**Task details**
Nothing but an exact copy is wanted here: the line with "let s := (s.fsets" and all the lines that follow it in the entries below.

[Collected data]

-- ==== Sys2Proof/Machine/MemCmds.lean ====
section
/-! DEFINITION. The memory tiers' commands (R256 to R301): requests of the tier controllers, scrubbing, temperature, row repair,
slot migration, mirrored ranges, the flash port's completions, and the memory shapers. -/

namespace Sys2Proof.Machine

/-- Whether the tier controllers serve requests: the power-fail sequence has not stopped them (R290). -/
def State.tiersRun (s : State) : Bool := !s.stopped

/-- An agent working for a Tenancy, or outside any, whose request a tier controller serves. -/
def tierIssuer (ten : Nat) : Issuer := ⟨2, 0, ten, true, 2, 0⟩

/-- Marks the ECC word of an address as holding a correctable or an uncorrectable error. -/
def State.cellError (s : State) (w a : Nat) (bad : Bool) : State :=
  let x := a / w * w
  if bad then { s with badWords := KMap.set false s.badWords x true } else { s with weakWords := KMap.set false s.weakWords x true }

/-- What a request answers outside. -/
def State.reportAccess (s : State) (r : Nat × List Byte × State) : State := { r.2.2 with out := { s.out with status := r.1, data := r.2.1 } }

/-- T1_REQUEST (R258, R260, R519): a request of one line to an HBM4 controller. `err` is the state of the first word's cells: 1
holds a correctable error, 2 an uncorrectable one. -/
def execT1Request (t : TenId) (wr : Bool) (a n : Nat) (data : List (BitVec 8)) (err : Fin 3) (now : Nat) (s : State) :
    Host.Outcome State Fault Refusal :=
  let s := s.at now
  let n := if wr then data.length else n
  if !s.tiersRun || n = 0 || !inT1 a n || a / 128 != (a + n - 1) / 128 then .next s
  else
    let p := if wr then s.writeTarget (tierIssuer t) a n else s.redirectRead t a
    let s := if err = 0 then s else s.cellError 32 p (err = 2)
    let r := if wr then let q := s.tierWrite (tierIssuer t) .t1 a data; (q.1, [], q.2) else s.tierRead t .t1 a n
    .next (s.reportAccess r)

/-- T2_REQUEST (R258, R268 to R272): a request of one line to a T2 controller. `err` tells what the read of the request, or the read
that a write of a part of a word makes first, meets: 1 a corrected on-die word, 2 an uncorrectable one, 3 a link error that a retry
corrects, 4 a link that fails three times. -/
def execT2Request (t : TenId) (wr : Bool) (a n : Nat) (data : List (BitVec 8)) (err : Fin 5) (now : Nat) (s : State) :
    Host.Outcome State Fault Refusal :=
  let s := s.at now
  let n := if wr then data.length else n
  if !s.tiersRun || n = 0 || !inT2 a n || a / 128 != (a + n - 1) / 128 then .next s
  else
    let p := if wr then s.writeTarget (tierIssuer t) a n else s.redirectRead t a
    let reads := !wr || (wordsOf 32 p n).any (partWord 32 p n)
    let s := if err = 1 then s.cellError 32 p false else if err = 2 then s.cellError 32 p true
      else if err = 3 && reads then s.fsat F.T2_ECC_CORRECTED [] 1 else s
    let r := if wr then let q := s.tierWrite (tierIssuer t) .t2 a data (err = 4); (q.1, [], q.2)
      else if err = 4 then s.t2Read t p n true
      else s.tierRead t .t2 a n
    .next (s.reportAccess r)

/-- IDLE_SCRUB (R258): a controller reads a line of its tier, rewrites corrected words, and counts an uncorrectable line without
changing it. -/
def execIdleScrub (a : Nat) (err : Fin 3) (now : Nat) (s : State) : Host.Outcome State Fault Refusal :=
  let s := s.at now
  let a := a / 128 * 128
  if !s.tiersRun || !(inT1 a 128 || inT2 a 128 && !s.t2Gone a) then .next s
  else
    let s := if err = 0 then s else s.cellError 32 a (err = 2)
    let weak := s.weakIn 32 a 128
    let bad := !(s.badIn 32 a 128).isEmpty
    let sl := s.t1SlotNow a
    .next (if inT1 a 128 then (s.t1Corrected weak).fsat F.HBM_ECC_UNCORRECTED [sl / 64, sl / 32 % 2] bad.toNat
      else (s.t2Corrected weak).fsat F.T2_ECC_UNCORRECTED [] bad.toNat)

/-- HBM_TEMP_READ (R261): the 1 ms reading of a stack's temperature and of its on-die error count. -/
def execHbmTempRead (k : Fin 8) (temp corrected now : Nat) (s : State) : Host.Outcome State Fault Refusal :=
  let s := s.at now
  let ix := [k.val / 2, k.val % 2]
  let was := s.fget F.HBM_STATUS_CRIT ix
  let s := s.fsets ix [(F.HBM_STATUS_TEMP_C, min temp 255), (F.HBM_STATUS_HOT, (85 < temp : Bool).toNat),
    (F.HBM_STATUS_CRIT, (95 < temp : Bool).toNat)]
  let s := s.fsat F.HBM_ECC_CORRECTED ix corrected
  if 95 < temp && was = 0 then
    let s := s.tierCapture (k.val / 2) F.HBM_ERR_VALID F.HBM_ERR_OVERFLOW F.HBM_ERR_CODE [k.val / 2] 0xA3
      [(F.HBM_ERR_SLOT, k.val * 32), (F.HBM_ERR_ADDR, 0)]
    .next (s.distEv 0xA3 (k.val / 2) (k.val % 2))
  else .next s

/-- The uncorrectable lines of T1 that a transfer of the device moves are logged (R522). -/
def State.t1Moved (s : State) (moves : Nat → Bool) : State :=
  (((s.badWords.filter (fun p => p.1 < t2Base && p.2 && moves p.1)).map (fun p => p.1 / 128 * 128)).dedup).foldl
    (fun s x => s.t1Error 0 x) s

/-- The name of a row in the counts of R418: pseudo-channel `pc` of stack `k`. -/
def rowKey (k pc row : Nat) : Nat := (k * 64 + pc) + 512 * row

/-- ROW_REPAIR (R262, R418): a row whose corrected errors in the window have reached ROW_CE takes a spare row, with its words as they
stand, and its count starts again (assumption 78); without one its slot is retired. -/
def execRowRepair (k : Fin 8) (pc : Fin 64) (row : Nat) (spare : Bool) (now : Nat) (s : State) : Host.Outcome State Fault Refusal :=
  let s := s.at now
  let r := rowKey k pc row
  if s.stopped || KMap.get 0 s.t1.rows r < s.fget F.RET_LIMITS_ROW_CE [] then .next s
  else if spare then
    let s := s.t1Moved (fun a => t1RowOf (s.t1Home a) == r)
    let s := { s with t1 := { s.t1 with repairs := s.t1.repairs ++ [(k.val, pc.val, row)], rows := KMap.set 0 s.t1.rows r 0 } }
    .next (s.fadd F.HBM_STATUS_REPAIRS [k.val / 2, k.val % 2] 1)
  else
    let key := unitKey 4 (k.val * 32 + pc.val / 2)
    .next (if s.ridge.decided.contains key then s else s.decideRetire key)

/-! ### Slot migration (R264) -/

/-- The pages of T1 outside the reserve. -/
def State.t1Pages (s : State) : Nat := s.t1Top / 4096

/-- The pages whose data lies on a slot now: outside the reserve those not moved, and the moved ones whose copy lies there. -/
def State.livePages (s : State) (slot : Nat) : List Nat :=
  (List.range s.t1Pages).filter (fun p => s.t1SlotNow (p * 4096) == slot)

/-- The free reserve pages on slots in service, ascending. -/
def State.freeReserve (s : State) : List Nat :=
  let used := s.t1.moved.map Prod.snd
  let out := fun x => s.t1.retired.contains x || s.t1.lost.contains x || s.t1.migrating == some x
  (List.range' s.t1Pages (0x6000000 - s.t1Pages)).filter (fun p => !used.contains (p + 1) && !out (t1Slot (p * 4096)))

/-- The first waiting slot begins its migration: it leaves service and takes a reserve unit. -/
def State.migrateNext (s : State) : State :=
  match s.t1.migrating, s.t1.waiting with
  | none, sl :: rest =>
    let s := { s with t1 := { s.t1 with migrating := some sl, waiting := rest, retired := s.t1.retired ++ [sl] } }
    let s := (s.rbit .HBM_RETIRED [sl / 64, sl / 32 % 2] (2 * (sl % 32)) true).rbit .HBM_RETIRED [sl / 64, sl / 32 % 2] (2 * (sl % 32) + 1) true
    s.fsets [] [(F.T1_RESERVE_MIGRATING, 1), (F.T1_RESERVE_SLOT, sl), (F.T1_RESERVE_PAGES_LEFT, (s.livePages sl).length),
      (F.T1_RESERVE_USED, s.fget F.T1_RESERVE_USED [] + 1)]
  | _, _ => s

/-- SLOT_MIGRATION_END (R264): every live page of the slot has been copied to the reserve, stored errors with it (R522), and the next
slot begins. -/
def execSlotMigrationEnd (now : Nat) (s : State) : Host.Outcome State Fault Refusal :=
  let s := s.at now
  match s.stopped, s.t1.migrating with
  | true, _ => .next s
  | _, none => .next s
  | _, some sl =>
    let moves := (s.livePages sl).zip s.freeReserve
    let s := s.t1Moved (fun a => s.t1SlotNow a == sl)
    let s := { s with t1 := { s.t1 with
      migrating := none, moved := moves.foldl (fun (m : KMap Nat) (p : Nat × Nat) => KMap.set 0 m p.1 (p.2 + 1)) s.t1.moved } }
    let s := (s.fsets [] [(F.T1_RESERVE_MIGRATING, 0), (F.T1_RESERVE_PAGES_LEFT, 0)]).srcEvent (.shared 73)
    .next s.migrateNext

**Answer for the task**
    let s := (s.fsets [] [(F.T1_RESERVE_MIGRATING, 0), (F.T1_RESERVE_PAGES_LEFT, 0)]).srcEvent (.shared 73)
    .next s.migrateNext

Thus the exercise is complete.